» Stored items:

/-- Words of R58 under the default map, one for each format and family. The five opcodes not in the source
are the spec's default (D7, log entry 11). -/
def Obligations.DefaultMapReadsTheTablesWords : Prop :=
  decodeBytes opcodeMap [0x82#8, 0x00#8, 0x08#8] = .ok (.ldi 0#8 8#8) ∧
  decodeBytes opcodeMap [0x47#8, 0x05#8, 0xFF#8] = .ok (.prn 5#8) ∧
  decodeBytes opcodeMap [0x01#8, 0xFF#8, 0xFF#8] = .ok .hlt ∧
  decodeBytes opcodeMap [0xA2#8, 0x02#8, 0x03#8] = .ok (.mul 2#8 3#8) ∧
  decodeBytes opcodeMap [0xA7#8, 0x00#8, 0x08#8] = .ok (.cmp 0#8 8#8) ∧
  decodeBytes opcodeMap [0x54#8, 0x01#8, 0x00#8] = .ok (.jmp 1#8) ∧
  decodeBytes opcodeMap [0x55#8, 0x03#8, 0x00#8] = .ok (.jeq 3#8) ∧
  decodeBytes opcodeMap [0x56#8, 0xFF#8, 0x00#8] = .ok (.jne 255#8) ∧
  decodeBytes opcodeMap [0xA0#8, 0x00#8, 0x01#8] = .error (.noInstruction (.unsupportedOpcode 0xA0#8))

/-! ### The cycle -/

/-- A step runs the decoded instruction (R71): in RUNNING, with the CORE's turn, a step is the execute phase
of what the three bytes at `pc` decode to, on the state with the latches filled and the host's idle move,
if there is one, used up. `step` is that of the default map. -/
def Obligations.StepRunsTheDecodedInstruction : Prop :=
  (∀ (m : OpcodeMap) (s : State) (i : Instr), s.runState = .running → s.coreHasTurn → s.pc ≤ 253 →
    s.decodeAtPc m = .ok i →
    stepWith m s = exec i { s with ir := cellAt s.mem s.pc, opa := cellAt s.mem (s.pc + 1),
                                   opb := cellAt s.mem (s.pc + 2), inputs := s.inputs.tail }) ∧
  ∀ s : State, step s = stepWith opcodeMap s

/-- The fetch phase (R68, R69): the opcode read, then both operand reads for every opcode, each raising
AddressOutOfRange at 256 or above, in which case nothing is decoded and only the latches already read
have changed. -/
def Obligations.FetchReadsThreeBytesOrFaults : Prop :=
  ∀ (m : OpcodeMap) (s : State), s.runState = .running → s.inputs = [] →
    (256 ≤ s.pc → stepWith m s =
      .next { s with fault := some (.addressOutOfRange s.pc), runState := .faulted }) ∧
    (s.pc + 1 = 256 → stepWith m s =
      .next { s with ir := cellAt s.mem s.pc, fault := some (.addressOutOfRange (s.pc + 1)),
                     runState := .faulted }) ∧
    (s.pc + 2 = 256 → stepWith m s =
      .next { s with ir := cellAt s.mem s.pc, opa := cellAt s.mem (s.pc + 1),
                     fault := some (.addressOutOfRange (s.pc + 2)), runState := .faulted }) ∧
    (s.pc + 2 < 256 → fetch s =
      ({ s with ir := cellAt s.mem s.pc, opa := cellAt s.mem (s.pc + 1),
                opb := cellAt s.mem (s.pc + 2) }, none))

/-- Decode and dispatch (R70): a matching opcode selects its execute rule with the two operand bytes; an
opcode that matches none raises UnsupportedOperation with it and executes nothing. -/
def Obligations.DispatchSelectsByOpcodeOrFaults : Prop :=
  ∀ (m : OpcodeMap) (s : State), m.wf → s.runState = .running → s.inputs = [] → s.pc ≤ 253 →
    ∀ t, t = { s with ir := cellAt s.mem s.pc, opa := cellAt s.mem (s.pc + 1),
                      opb := cellAt s.mem (s.pc + 2) } →
    (t.ir = m.ldi → stepWith m s = exec (.ldi t.opa t.opb) t) ∧
    (t.ir = m.prn → stepWith m s = exec (.prn t.opa) t) ∧
    (t.ir = m.hlt → stepWith m s = exec .hlt t) ∧
    (t.ir = m.mul → stepWith m s = exec (.mul t.opa t.opb) t) ∧
    (t.ir = m.cmp → stepWith m s = exec (.cmp t.opa t.opb) t) ∧
    (t.ir = m.jmp → stepWith m s = exec (.jmp t.opa) t) ∧
    (t.ir = m.jeq → stepWith m s = exec (.jeq t.opa) t) ∧
    (t.ir = m.jne → stepWith m s = exec (.jne t.opa) t) ∧
    (t.ir ∉ m.values → stepWith m s =
      .next { t with fault := some (.unsupportedOperation t.ir), runState := .faulted })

» WHAT YOU SHOULD DO: From the entries above, tally every line holding the string "inputs". Give only the count.

» EXPECTED OUTPUT: 3